United States District Court, S.D. Ohio, Western Division, Cincinnati

December 2, 2019

MICHAEL POTEE, Petitioner,
v.
Warden, Chillicothe Correctional Institution, Respondent.

          Susan J. Dlott District Judge.

          REPORT AND RECOMMENDATIONS

          Michael R. Merz United States Magistrate Judge.

         Petitioner Michael Potee brought this habeas corpus action under 28 U.S.C. § 2254 with the assistance of counsel (Petition, ECF No. 1). The case is now ripe for decision on the Petition, the State Court Record (ECF No. 7), and the Return of Writ (ECF No. 8). Although Magistrate Judge Litkovitz set a deadline of twenty-eight days after the Return was filed for the Petitioner to file a reply (ECF No. 3, PageID 109), he has not done so and the time to do so expired January 11, 2019.

         The Magistrate Judge reference in the case was recently transferred to the undersigned to help balance the Magistrate Judge workload in the District (ECF No. 9).

         Litigation History

         The Clermont County grand jury indicted Potee on September 22, 2015, on one count of Involuntary Manslaughter (Ohio Revised Code § 2903.04(A))(Count 1); two counts of Corrupting Another With Drugs (Ohio Revised Code § 2925.02(A)(3))(Counts 2-3); one count of Trafficking in Drugs (Heroin) (Ohio Revised Code § 2925.03(A)(1)) (Count 4); and one count of Aggravated Trafficking in Drugs (Fentanyl) (Ohio Revised Code § 2925.03(A)(1)) (Count 5). (State Court Record, ECF No. 7, Exhibit 1, Indictment, PageID#121, No. 2015 CR 000515). Potee moved unsuccessfully to suppress the identification made by one of the victims, to transfer venue to Hamilton County, and to exclude evidence that he knew the deceased victim from prison. After verdict the trial judge merged some of the convictions and imposed an aggregate sentence of fifteen and one-half years.

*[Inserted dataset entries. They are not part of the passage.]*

/-- O26. PLUG_READ_COMPLETE: the class of the read, the agreement with the previous one, the plug status, the
disagreement count, the replacement of the in-use table with the match, the prune of the queue and the check of the
preempts, and the notice: given in a control mode, owed in an outage that remembers one, dropped in START_FLASH and
LOCAL_FLASH (R22 to R29, R31, Figure 2-1). PLD, PCK and the cells taken in each PCK period of 50 µs of a read, PCK low before its
first edge and after its last. That the row changes nothing with no read in progress, and the level of PCK between its edges,
are the model's choices (log entries 3, 12 and 14). -/
def Obligations.PlugReadComplete : Prop :=
  (∀ (c : Compat) n r, r < 50 → let moment := c.readStart + 50 * n + r
    (c.pldAt moment = true ↔ n = 0) ∧ (c.pckAt moment false = true ↔ 1 ≤ n ∧ n ≤ 128) ∧ c.pckAt moment true = false ∧
      (c.reading = some 0 → n < 128 → c.cellsAt moment = some n)) ∧
  (∀ cells s, s.compat.reading = none → exec (.plugReadComplete cells) s = .next s) ∧
  (∀ (cells : BitVec 128) s k, s.compat.reading = some k → ∃ t, exec (.plugReadComplete cells) s = .next t ∧
    let coded := cells.extractLsb' 120 8 = 0b01001101#8
    let content : PairTable := cells.extractLsb' 0 120
    t.compat.reading = none ∧ t.compat.previous = some ⟨decide coded, content⟩ ∧
    (s.compat.previous = none →
      t.compat.status = s.compat.status ∧ t.compat.disagreements = s.compat.disagreements ∧
      t.compat.inUse = s.compat.inUse) ∧
    (∀ old, s.compat.previous = some old →
      (coded → old.coded = true → old.pairs = content →
        t.compat.status = .valid ∧ t.compat.disagreements = 0 ∧ t.compat.inUse = content ∧
        (content = s.compat.inUse → t.compat.isMatch = s.compat.isMatch) ∧
        (content ≠ s.compat.inUse →
          t.compat.isMatch = (s.compat.hostCopy == some content) ∧
          t.seq.queue = s.seq.queue.filter (fun r => pairwiseCompatible content r.greenSet) ∧
          (t.seq.queue.length < s.seq.queue.length → t.seq.pruned = true ∧ has t.link.flags Report.stage.index = true) ∧
          (∀ p, (t.pre p).cfg = { (s.pre p).cfg with
            enable := (s.pre p).cfg.enable && pairwiseCompatible content (s.pre p).cfg.trackSet &&
              pairwiseCompatible content (s.pre p).cfg.dwellSet }) ∧
          (s.unit.mode.isControl = true → t.InFaultFlash ∧
            (s.mon.record = none → ∃ r, t.mon.record = some r ∧ r.cause = .plugChanged ∧ r.first = 0 ∧ r.second = 0)))) ∧
      (¬ coded → old.coded = false →
        t.compat.status = .absent ∧ t.compat.disagreements = 0 ∧ t.compat.inUse = s.compat.inUse ∧
        (s.compat.status ≠ .absent → s.unit.mode.isControl = true → t.InFaultFlash ∧
          (s.mon.record = none → ∃ r, t.mon.record = some r ∧ r.cause = .plug))) ∧
      ((coded ∧ (old.coded = false ∨ old.pairs ≠ content)) ∨ (¬ coded ∧ old.coded = true) →
        t.compat.inUse = s.compat.inUse ∧
        t.compat.disagreements = (if s.compat.disagreements < 5 then s.compat.disagreements + 1
          else s.compat.disagreements) ∧
        t.compat.status = (if s.compat.disagreements = 4 then .unstable else s.compat.status) ∧
        (s.compat.disagreements = 4 → s.unit.mode.isControl = true → t.InFaultFlash ∧
          (s.mon.record = none → ∃ r, t.mon.record = some r ∧ r.cause = .plug)))) ∧
    (t.compat.status ≠ s.compat.status → has t.link.flags Report.status.index = true) ∧
    (s.unit.mode = .powerOut → s.standingMode.isControl = true →
      t.unit.mode = .powerOut ∧ t.mon.record = s.mon.record ∧
      ∀ old, s.compat.previous = some old →
        (coded → old.coded = true → old.pairs = content → t.compat.owed =
          if content = s.compat.inUse then s.compat.owed else s.compat.owed.or (some .plugChanged)) ∧
        (¬ coded → old.coded = false → t.compat.owed =
          if s.compat.status = .absent then s.compat.owed else s.compat.owed.or (some .plug)) ∧
        ((coded ∧ (old.coded = false ∨ old.pairs ≠ content)) ∨ (¬ coded ∧ old.coded = true) → t.compat.owed =
          if s.compat.disagreements = 4 then s.compat.owed.or (some .plug) else s.compat.owed)) ∧
    ((s.unit.mode = .startFlash ∨ s.unit.mode = .localFlash) →
      t.unit.mode = s.unit.mode ∧ t.mon.record = s.mon.record ∧ t.compat.owed = s.compat.owed))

         Represented by counsel, Potee took a direct appeal to the Ohio Court of Appeals for the Twelfth District which affirmed the trial court judgment. State v. Potee, 2017-Ohio-2926 (12thDist. May 22, 2017), appellate jurisdiction declined, 150 Ohio St.3d 1454 (2017). Potee filed a pro se Application to Reopen the direct appeal under Ohio R. App. P. 26(B), asserting four assignments of error whose omission he alleged constituted ineffective assistance of appellate counsel (State Court Record, ECF No. 7, PageID 326, et seq.). The Twelfth District denied the motion to reopen and a later motion for reconsideration (State Court Record, ECF No. 7, Exhibits 36 & 40). The Supreme Court of Ohio declined appellate jurisdiction. State v. Potee, 152 Ohio St.3d 1465 (2018).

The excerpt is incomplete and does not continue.